'''
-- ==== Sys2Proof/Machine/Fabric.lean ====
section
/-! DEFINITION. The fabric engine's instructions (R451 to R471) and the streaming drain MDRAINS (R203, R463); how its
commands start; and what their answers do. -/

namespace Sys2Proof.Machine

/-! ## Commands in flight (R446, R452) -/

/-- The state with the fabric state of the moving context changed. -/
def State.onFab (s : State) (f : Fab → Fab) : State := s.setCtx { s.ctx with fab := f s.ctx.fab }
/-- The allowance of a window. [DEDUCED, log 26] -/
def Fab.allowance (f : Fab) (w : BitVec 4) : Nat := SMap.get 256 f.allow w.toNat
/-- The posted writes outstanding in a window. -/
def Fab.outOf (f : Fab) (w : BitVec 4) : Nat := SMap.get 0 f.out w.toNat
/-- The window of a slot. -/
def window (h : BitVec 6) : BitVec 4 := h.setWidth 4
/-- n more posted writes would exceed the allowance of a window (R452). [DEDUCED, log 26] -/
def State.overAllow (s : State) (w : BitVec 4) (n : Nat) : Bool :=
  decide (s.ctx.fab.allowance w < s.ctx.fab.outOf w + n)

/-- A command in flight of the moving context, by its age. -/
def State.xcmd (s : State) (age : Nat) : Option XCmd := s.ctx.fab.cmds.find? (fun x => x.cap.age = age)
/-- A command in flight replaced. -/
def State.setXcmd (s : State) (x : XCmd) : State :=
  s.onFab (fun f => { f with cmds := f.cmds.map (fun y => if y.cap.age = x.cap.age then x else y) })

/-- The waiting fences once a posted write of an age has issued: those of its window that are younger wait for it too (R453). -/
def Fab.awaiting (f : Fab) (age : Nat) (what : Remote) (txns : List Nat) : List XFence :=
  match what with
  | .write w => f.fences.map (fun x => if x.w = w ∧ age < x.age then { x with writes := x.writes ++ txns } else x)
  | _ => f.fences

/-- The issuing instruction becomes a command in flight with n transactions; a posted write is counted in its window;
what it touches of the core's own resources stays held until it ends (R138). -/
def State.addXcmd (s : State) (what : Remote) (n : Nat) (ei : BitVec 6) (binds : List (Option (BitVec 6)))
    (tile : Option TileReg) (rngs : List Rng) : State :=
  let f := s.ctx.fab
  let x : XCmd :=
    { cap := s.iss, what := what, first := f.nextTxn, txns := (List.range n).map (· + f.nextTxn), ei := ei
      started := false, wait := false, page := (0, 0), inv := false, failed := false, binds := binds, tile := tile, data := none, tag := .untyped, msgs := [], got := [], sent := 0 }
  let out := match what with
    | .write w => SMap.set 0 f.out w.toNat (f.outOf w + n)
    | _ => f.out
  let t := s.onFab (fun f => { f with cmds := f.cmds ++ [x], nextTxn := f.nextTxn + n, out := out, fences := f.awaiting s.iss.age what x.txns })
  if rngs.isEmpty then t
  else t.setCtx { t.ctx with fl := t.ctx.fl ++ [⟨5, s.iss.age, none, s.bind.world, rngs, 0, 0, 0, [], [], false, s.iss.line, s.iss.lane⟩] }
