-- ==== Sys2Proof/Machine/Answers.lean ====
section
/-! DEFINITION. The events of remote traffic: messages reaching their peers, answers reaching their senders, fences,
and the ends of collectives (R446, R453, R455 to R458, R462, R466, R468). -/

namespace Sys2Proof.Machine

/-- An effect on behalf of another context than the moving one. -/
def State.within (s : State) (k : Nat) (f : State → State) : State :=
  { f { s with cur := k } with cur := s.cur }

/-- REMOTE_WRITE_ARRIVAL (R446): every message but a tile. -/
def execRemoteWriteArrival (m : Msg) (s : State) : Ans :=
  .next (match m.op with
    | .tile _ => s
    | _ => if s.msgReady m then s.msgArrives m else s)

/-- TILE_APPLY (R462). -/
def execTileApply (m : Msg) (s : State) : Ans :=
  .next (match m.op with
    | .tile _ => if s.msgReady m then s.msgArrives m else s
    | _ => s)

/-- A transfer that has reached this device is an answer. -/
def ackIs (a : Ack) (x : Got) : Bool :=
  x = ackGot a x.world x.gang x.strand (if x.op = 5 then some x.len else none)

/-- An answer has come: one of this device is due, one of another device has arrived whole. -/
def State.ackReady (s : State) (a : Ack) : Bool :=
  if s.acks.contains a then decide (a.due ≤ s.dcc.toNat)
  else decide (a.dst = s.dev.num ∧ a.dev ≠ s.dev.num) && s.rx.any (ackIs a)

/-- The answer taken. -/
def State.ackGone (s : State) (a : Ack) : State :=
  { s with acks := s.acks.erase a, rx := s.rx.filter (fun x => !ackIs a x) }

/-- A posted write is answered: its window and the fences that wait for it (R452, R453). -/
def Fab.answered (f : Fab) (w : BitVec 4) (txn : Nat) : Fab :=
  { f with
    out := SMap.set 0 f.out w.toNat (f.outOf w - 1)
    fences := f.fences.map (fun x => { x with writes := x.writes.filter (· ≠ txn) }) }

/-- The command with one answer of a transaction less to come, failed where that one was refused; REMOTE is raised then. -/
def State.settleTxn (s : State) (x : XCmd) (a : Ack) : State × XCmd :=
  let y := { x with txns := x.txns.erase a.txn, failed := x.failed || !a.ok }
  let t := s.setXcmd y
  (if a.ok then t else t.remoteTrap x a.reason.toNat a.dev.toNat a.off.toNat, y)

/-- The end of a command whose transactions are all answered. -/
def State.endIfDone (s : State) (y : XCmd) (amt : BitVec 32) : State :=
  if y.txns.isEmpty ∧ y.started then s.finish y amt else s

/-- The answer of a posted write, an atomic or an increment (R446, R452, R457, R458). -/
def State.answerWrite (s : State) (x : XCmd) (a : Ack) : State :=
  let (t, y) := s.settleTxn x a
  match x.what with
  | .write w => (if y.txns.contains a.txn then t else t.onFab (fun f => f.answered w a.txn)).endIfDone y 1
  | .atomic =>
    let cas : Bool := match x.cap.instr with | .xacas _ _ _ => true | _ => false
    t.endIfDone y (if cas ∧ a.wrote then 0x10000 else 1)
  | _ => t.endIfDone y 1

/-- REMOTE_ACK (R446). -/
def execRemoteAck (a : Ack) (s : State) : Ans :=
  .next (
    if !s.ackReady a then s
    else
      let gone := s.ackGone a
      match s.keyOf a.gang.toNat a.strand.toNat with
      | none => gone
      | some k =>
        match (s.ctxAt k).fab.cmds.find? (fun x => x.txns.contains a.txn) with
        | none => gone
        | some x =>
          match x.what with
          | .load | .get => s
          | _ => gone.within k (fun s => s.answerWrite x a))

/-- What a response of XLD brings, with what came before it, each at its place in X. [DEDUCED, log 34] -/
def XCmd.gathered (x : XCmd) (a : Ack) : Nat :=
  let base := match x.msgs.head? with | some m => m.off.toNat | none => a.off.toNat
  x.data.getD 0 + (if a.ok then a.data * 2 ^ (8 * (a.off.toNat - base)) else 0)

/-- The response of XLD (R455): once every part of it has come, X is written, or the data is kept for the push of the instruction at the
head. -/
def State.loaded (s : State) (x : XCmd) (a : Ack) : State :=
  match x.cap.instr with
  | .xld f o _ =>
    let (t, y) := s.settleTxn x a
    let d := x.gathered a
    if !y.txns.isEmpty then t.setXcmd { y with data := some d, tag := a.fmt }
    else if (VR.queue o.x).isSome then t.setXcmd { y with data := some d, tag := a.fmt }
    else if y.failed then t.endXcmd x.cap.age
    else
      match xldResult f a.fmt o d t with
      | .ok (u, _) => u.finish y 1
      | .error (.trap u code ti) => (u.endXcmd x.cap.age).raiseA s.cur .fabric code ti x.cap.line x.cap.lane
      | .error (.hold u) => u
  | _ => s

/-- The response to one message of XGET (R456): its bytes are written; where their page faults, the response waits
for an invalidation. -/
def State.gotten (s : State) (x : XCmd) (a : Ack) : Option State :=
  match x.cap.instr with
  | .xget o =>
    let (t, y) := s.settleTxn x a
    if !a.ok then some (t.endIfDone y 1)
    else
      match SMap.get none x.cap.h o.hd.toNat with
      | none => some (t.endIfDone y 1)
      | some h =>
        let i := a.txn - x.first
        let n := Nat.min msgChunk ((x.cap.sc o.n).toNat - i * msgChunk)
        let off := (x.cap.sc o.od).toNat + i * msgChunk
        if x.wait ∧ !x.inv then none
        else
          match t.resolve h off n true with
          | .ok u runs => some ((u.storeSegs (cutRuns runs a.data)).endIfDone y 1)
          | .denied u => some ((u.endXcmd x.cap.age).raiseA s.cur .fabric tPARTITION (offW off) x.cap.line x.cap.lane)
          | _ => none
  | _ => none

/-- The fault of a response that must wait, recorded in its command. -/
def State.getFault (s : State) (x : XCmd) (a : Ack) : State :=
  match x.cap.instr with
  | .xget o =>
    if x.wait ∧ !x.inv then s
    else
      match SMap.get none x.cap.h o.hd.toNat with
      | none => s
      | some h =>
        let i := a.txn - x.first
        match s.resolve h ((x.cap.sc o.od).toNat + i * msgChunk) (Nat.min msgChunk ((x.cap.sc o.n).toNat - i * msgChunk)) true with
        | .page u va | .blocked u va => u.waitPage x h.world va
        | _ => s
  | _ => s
'''
- **WORK REQUEST**: Set down, unchanged, only those lines above that fall between the line with "def State.ackGone (s" and the line with "def State.settleTxn (s", the two end lines included.

- **SOLUTION TO THE EXERCISE**:
def State.ackGone (s : State) (a : Ack) : State :=
  { s with acks := s.acks.erase a, rx := s.rx.filter (fun x => !ackIs a x) }

/-- A posted write is answered: its window and the fences that wait for it (R452, R453). -/
def Fab.answered (f : Fab) (w : BitVec 4) (txn : Nat) : Fab :=
  { f with
    out := SMap.set 0 f.out w.toNat (f.outOf w - 1)
    fences := f.fences.map (fun x => { x with writes := x.writes.filter (· ≠ txn) }) }

/-- The command with one answer of a transaction less to come, failed where that one was refused; REMOTE is raised then. -/
def State.settleTxn (s : State) (x : XCmd) (a : Ack) : State × XCmd :=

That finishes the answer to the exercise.